Required action:
I would like every record below transcribed exactly as it is.

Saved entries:

================================

-- ==== Sys2Proof/Safety.lean ====
section
/-!
DEFINITION. What counts as a safe run: the canonical form of everything sparse in the state, and a step that stops nowhere.
-/

namespace Sys2Proof.Machine

/-- A register store in canonical form: offsets strictly rising. -/
def regsRise : Option Nat → Tab Word → Bool
  | _, [] => true
  | lo, (a, v) :: t => lo.all (fun l => decide (l < a)) && decide (v ≠ regReset a) && regsRise (some a) t

/-- The register store lists offsets in rising order, and no register that holds its reset value. -/
def State.regsWf (s : State) : Bool := regsRise none s.regs

/-- Every addressed memory of the part is in canonical form: the table windows of BAR1 and the two Almanac banks. -/
def State.memWf (s : State) : Bool := s.sram.wf && s.alm.bank0.wf && s.alm.bank1.wf

/-- The canonical form of the state's registers and memories. -/
def State.wf (s : State) : Bool := s.regsWf && s.memWf

/-- The parts of the state beside the queue of commands and the register store. -/
inductive Blk where
  | tick | fresh | out | sram | host | alm | ledg | pace | flt | hwd | burl | dram | scan | beam | step | sio | axis
  | loop | cnpy | dma | pwr | thm | clk | lcs | leg
  deriving DecidableEq, Repr

/-- Two states agree on a part. -/
def Blk.same (s t : State) : Blk → Prop
  | .tick => t.tick = s.tick
  | .fresh => t.fresh = s.fresh
  | .out => t.out = s.out
  | .sram => t.sram = s.sram
  | .host => t.host = s.host
  | .alm => t.alm = s.alm
  | .ledg => t.ledg = s.ledg
  | .pace => t.pace = s.pace
  | .flt => t.flt = s.flt
  | .hwd => t.hwd = s.hwd
  | .burl => t.burl = s.burl
  | .dram => t.dram = s.dram
  | .scan => t.scan = s.scan
  | .beam => t.beam = s.beam
  | .step => t.step = s.step
  | .sio => t.sio = s.sio
  | .axis => t.axis = s.axis
  | .loop => t.loop = s.loop
  | .cnpy => t.cnpy = s.cnpy
  | .dma => t.dma = s.dma
  | .pwr => t.pwr = s.pwr
  | .thm => t.thm = s.thm
  | .clk => t.clk = s.clk
  | .lcs => t.lcs = s.lcs
  | .leg => t.leg = s.leg

/-- From `s` to `t` nothing changes but the parts that `F` names and the registers at the offsets that `R` names; the queue
of commands, too, stays as it is. -/
def State.onlyChanges (s t : State) (F : Blk → Prop) (R : Nat → Prop) : Prop :=
  t.pending = s.pending ∧ (∀ b, ¬ F b → b.same s t) ∧ ∀ a, ¬ R a → t.rd a = s.rd a

/-- A register whose write only stores the value: its write is no command of its own (EN of a link, SETPOINT of a loop,
PWR_DOM_REQ, HWD_READ_SEQ), marks nothing (a decompressor binding, R193), and fixes no field (R487, R493). -/
def plainRegister (a : Nat) : Bool :=
  (enLink a).isNone && (regIndex a (Reg.LOOP_LP_SETPOINT 0) 128 64).isNone && decide (a ≠ Reg.PWR_DOM_REQ) &&
  decide (a ≠ Reg.HWD_READ_SEQ) && !regIn a (Reg.BURL_DBIND 0) 4 32 && !regIn a (Reg.THM_CH_CFG 0) 32 20 &&
  !(decide (Reg.CLK_BAND_b 0 0 ≤ a) && decide (a < Reg.CLK_BAND_b 1 0))

/-- A step goes on. -/
def State.goesOn (s : State) : Prop := ∃ t, Sys2Proof.Machine.step s = .next t

/-- A run of `n` steps goes on throughout. -/
def State.safeFor (s : State) (n : Nat) : Prop := ∃ t, core.run n s = .next t

end Sys2Proof.Machine
end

================================

Solution to the exercise:
-- ==== Sys2Proof/Safety.lean ====
section
/-!
DEFINITION. What counts as a safe run: the canonical form of everything sparse in the state, and a step that stops nowhere.
-/

namespace Sys2Proof.Machine

/-- A register store in canonical form: offsets strictly rising. -/
def regsRise : Option Nat → Tab Word → Bool
  | _, [] => true
  | lo, (a, v) :: t => lo.all (fun l => decide (l < a)) && decide (v ≠ regReset a) && regsRise (some a) t

/-- The register store lists offsets in rising order, and no register that holds its reset value. -/
def State.regsWf (s : State) : Bool := regsRise none s.regs

/-- Every addressed memory of the part is in canonical form: the table windows of BAR1 and the two Almanac banks. -/
def State.memWf (s : State) : Bool := s.sram.wf && s.alm.bank0.wf && s.alm.bank1.wf

/-- The canonical form of the state's registers and memories. -/
def State.wf (s : State) : Bool := s.regsWf && s.memWf

/-- The parts of the state beside the queue of commands and the register store. -/
inductive Blk where
  | tick | fresh | out | sram | host | alm | ledg | pace | flt | hwd | burl | dram | scan | beam | step | sio | axis
  | loop | cnpy | dma | pwr | thm | clk | lcs | leg
  deriving DecidableEq, Repr

/-- Two states agree on a part. -/
def Blk.same (s t : State) : Blk → Prop
  | .tick => t.tick = s.tick
  | .fresh => t.fresh = s.fresh
  | .out => t.out = s.out
  | .sram => t.sram = s.sram
  | .host => t.host = s.host
  | .alm => t.alm = s.alm
  | .ledg => t.ledg = s.ledg
  | .pace => t.pace = s.pace
  | .flt => t.flt = s.flt
  | .hwd => t.hwd = s.hwd
  | .burl => t.burl = s.burl
  | .dram => t.dram = s.dram
  | .scan => t.scan = s.scan
  | .beam => t.beam = s.beam
  | .step => t.step = s.step
  | .sio => t.sio = s.sio
  | .axis => t.axis = s.axis
  | .loop => t.loop = s.loop
  | .cnpy => t.cnpy = s.cnpy
  | .dma => t.dma = s.dma
  | .pwr => t.pwr = s.pwr
  | .thm => t.thm = s.thm
  | .clk => t.clk = s.clk
  | .lcs => t.lcs = s.lcs
  | .leg => t.leg = s.leg

/-- From `s` to `t` nothing changes but the parts that `F` names and the registers at the offsets that `R` names; the queue
of commands, too, stays as it is. -/
def State.onlyChanges (s t : State) (F : Blk → Prop) (R : Nat → Prop) : Prop :=
  t.pending = s.pending ∧ (∀ b, ¬ F b → b.same s t) ∧ ∀ a, ¬ R a → t.rd a = s.rd a

/-- A register whose write only stores the value: its write is no command of its own (EN of a link, SETPOINT of a loop,
PWR_DOM_REQ, HWD_READ_SEQ), marks nothing (a decompressor binding, R193), and fixes no field (R487, R493). -/
def plainRegister (a : Nat) : Bool :=
  (enLink a).isNone && (regIndex a (Reg.LOOP_LP_SETPOINT 0) 128 64).isNone && decide (a ≠ Reg.PWR_DOM_REQ) &&
  decide (a ≠ Reg.HWD_READ_SEQ) && !regIn a (Reg.BURL_DBIND 0) 4 32 && !regIn a (Reg.THM_CH_CFG 0) 32 20 &&
  !(decide (Reg.CLK_BAND_b 0 0 ≤ a) && decide (a < Reg.CLK_BAND_b 1 0))

/-- A step goes on. -/
def State.goesOn (s : State) : Prop := ∃ t, Sys2Proof.Machine.step s = .next t

/-- A run of `n` steps goes on throughout. -/
def State.safeFor (s : State) (n : Nat) : Prop := ∃ t, core.run n s = .next t

end Sys2Proof.Machine
end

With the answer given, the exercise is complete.